For training, OrbitZoo contains implementations of RL algorithms with discrete and continuous actions spaces, as well as off-policy and on-policy algorithms. In this scenario, algorithms with discrete action spaces do not work out because we want the agent to learn both the direction and magnitude of the thrust, which are very specific values. We can use the continuous version of PPO, where we include an additional dimension for the decision to apply thrust:
def action_to_thrust(self, action):
scaled_action = ((action + 1) / 2) * self.action_space
polar_thrust = np.array([0.0, 0.0, 0.0]) if scaled_action[3] < 0.5 else scaled_action[:-1]
mag, theta, phi = polar_thrust
thrust_r = mag * np.sin(theta) * np.cos(phi)
thrust_s = mag * np.cos(theta)
thrust_w = mag * np.sin(theta) * np.sin(phi)
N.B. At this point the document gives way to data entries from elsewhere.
-- ==== Sys2Proof/Laws/PerInstr.lean ====
section
/-!
SUPPORT. Statements about every instruction as syntax, one lemma per constructor: the family `TableRow` says that the word
of an instruction is a word of its row of spec/opcode_table.json.
-/

namespace Sys2Proof.Laws.TableRow

/-- The `mask` and the `match` of an instruction's row of spec/opcode_table.json. -/
def row : Instr → CmdWord × CmdWord
  | .cksum _ => (0xFF3F, 0x0100)
  | .bufAppend _ => (0xFF3F, 0x0200)
  | .bufReset _ => (0xFF3F, 0x0300)
  | .bufLen _ => (0xFF3F, 0x0400)
  | .bufRead _ => (0xFF3F, 0x0500)
  | .encRreq _ => (0xFF3F, 0x1000)
  | .encRrsp _ => (0xFF3F, 0x1100)
  | .encDreq _ => (0xFF3F, 0x1200)
  | .encDrsp _ => (0xFF3F, 0x1300)
  | .decode _ => (0xFF3F, 0x1400)
  | .regFind => (0xFFFF, 0x2000)
  | .regAdd => (0xFFFF, 0x2100)
  | .regRemove => (0xFFFF, 0x2200)
  | .regEarliest => (0xFFFF, 0x2300)
  | .regOffline => (0xFFFF, 0x2400)
  | .regPollreq => (0xFFFF, 0x2500)
  | .regPollrsp => (0xFFFF, 0x2600)
  | .regSize => (0xFFFF, 0x2700)
  | .regList => (0xFFFF, 0x2800)
  | .engStart => (0xFFFF, 0x3000)
  | .engStop => (0xFFFF, 0x3100)
  | .cfgRead _ => (0xFFF0, 0x3200)
  | .cfgWrite _ => (0xFFF0, 0x3300)
  | .engIterHarderr => (0xFFFF, 0x3400)
  | .engIterIntr => (0xFFFF, 0x3401)
  | .engIterTimeout => (0xFFFF, 0x3402)
  | .engIterCtrl => (0xFFFF, 0x3403)
  | .engIterRxrdy => (0xFFFF, 0x3404)
  | .engIterTxrdy => (0xFFFF, 0x3405)
  | .engIterUdprdy => (0xFFFF, 0x3406)

/-- The word of the instruction matches its row (R142). -/
def Statement (i : Instr) : Prop := encode i &&& (row i).1 = (row i).2

theorem cksum (b : BufIdx) : Statement (.cksum b) := by cases b <;> rfl
theorem bufAppend (b : BufIdx) : Statement (.bufAppend b) := by cases b <;> rfl
theorem bufReset (b : BufIdx) : Statement (.bufReset b) := by cases b <;> rfl
theorem bufLen (b : BufIdx) : Statement (.bufLen b) := by cases b <;> rfl
theorem bufRead (b : BufIdx) : Statement (.bufRead b) := by cases b <;> rfl
theorem encRreq (b : BufIdx) : Statement (.encRreq b) := by cases b <;> rfl
theorem encRrsp (b : BufIdx) : Statement (.encRrsp b) := by cases b <;> rfl
theorem encDreq (b : BufIdx) : Statement (.encDreq b) := by cases b <;> rfl
theorem encDrsp (b : BufIdx) : Statement (.encDrsp b) := by cases b <;> rfl
theorem decode (b : BufIdx) : Statement (.decode b) := by cases b <;> rfl
theorem regFind : Statement .regFind := rfl
theorem regAdd : Statement .regAdd := rfl
theorem regRemove : Statement .regRemove := rfl
theorem regEarliest : Statement .regEarliest := rfl
theorem regOffline : Statement .regOffline := rfl
theorem regPollreq : Statement .regPollreq := rfl
theorem regPollrsp : Statement .regPollrsp := rfl
theorem regSize : Statement .regSize := rfl
theorem regList : Statement .regList := rfl
theorem engStart : Statement .engStart := rfl
theorem engStop : Statement .engStop := rfl
theorem cfgRead (n : CrNum) : Statement (.cfgRead n) := by cases n <;> rfl
theorem cfgWrite (n : CrNum) : Statement (.cfgWrite n) := by cases n <;> rfl
theorem engIterHarderr : Statement .engIterHarderr := rfl
theorem engIterIntr : Statement .engIterIntr := rfl
theorem engIterTimeout : Statement .engIterTimeout := rfl
theorem engIterCtrl : Statement .engIterCtrl := rfl
theorem engIterRxrdy : Statement .engIterRxrdy := rfl
theorem engIterTxrdy : Statement .engIterTxrdy := rfl
theorem engIterUdprdy : Statement .engIterUdprdy := rfl

end Sys2Proof.Laws.TableRow
end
rsw_thrust = np.array([thrust_r, thrust_s, thrust_w])
return rsw_thrust
Finally, we can initialize the environment and train the agent using some hyperparameters:
env = HohmannEnv(step_size=5, spacecrafts=spacecrafts)
env.train(
episodes=100_000,
steps_per_episode=1000,
rl_algorithms={
'spacecraft': 'ppo'
},
rl_kwargs={
'spacecraft': {
'update_every': 4096,
'action_space': [500, np.pi, 2*np.pi, 1],
'has_continuous_action_space': True,
'lr_actor': 0.0001,
'lr_critic': 0.001,
'clip': 0.1,
'K_epochs': 5,
'learn_epsilon': False,
'epsilon': 0.5,
'epsilon_decay_rate': 0.8,
'epsilon_decay_every_updates': 10,
'epsilon_min': 0.05,
}
},
rl_action_to_thrust_fn={
'spacecraft': action_to_thrust
}
)
For different RL algorithm implementations or more complex training scenarios, especially in MARL, users can create custom scripts while still making use of the OrbitZoo framework, which offers standardized tools and useful utility functions.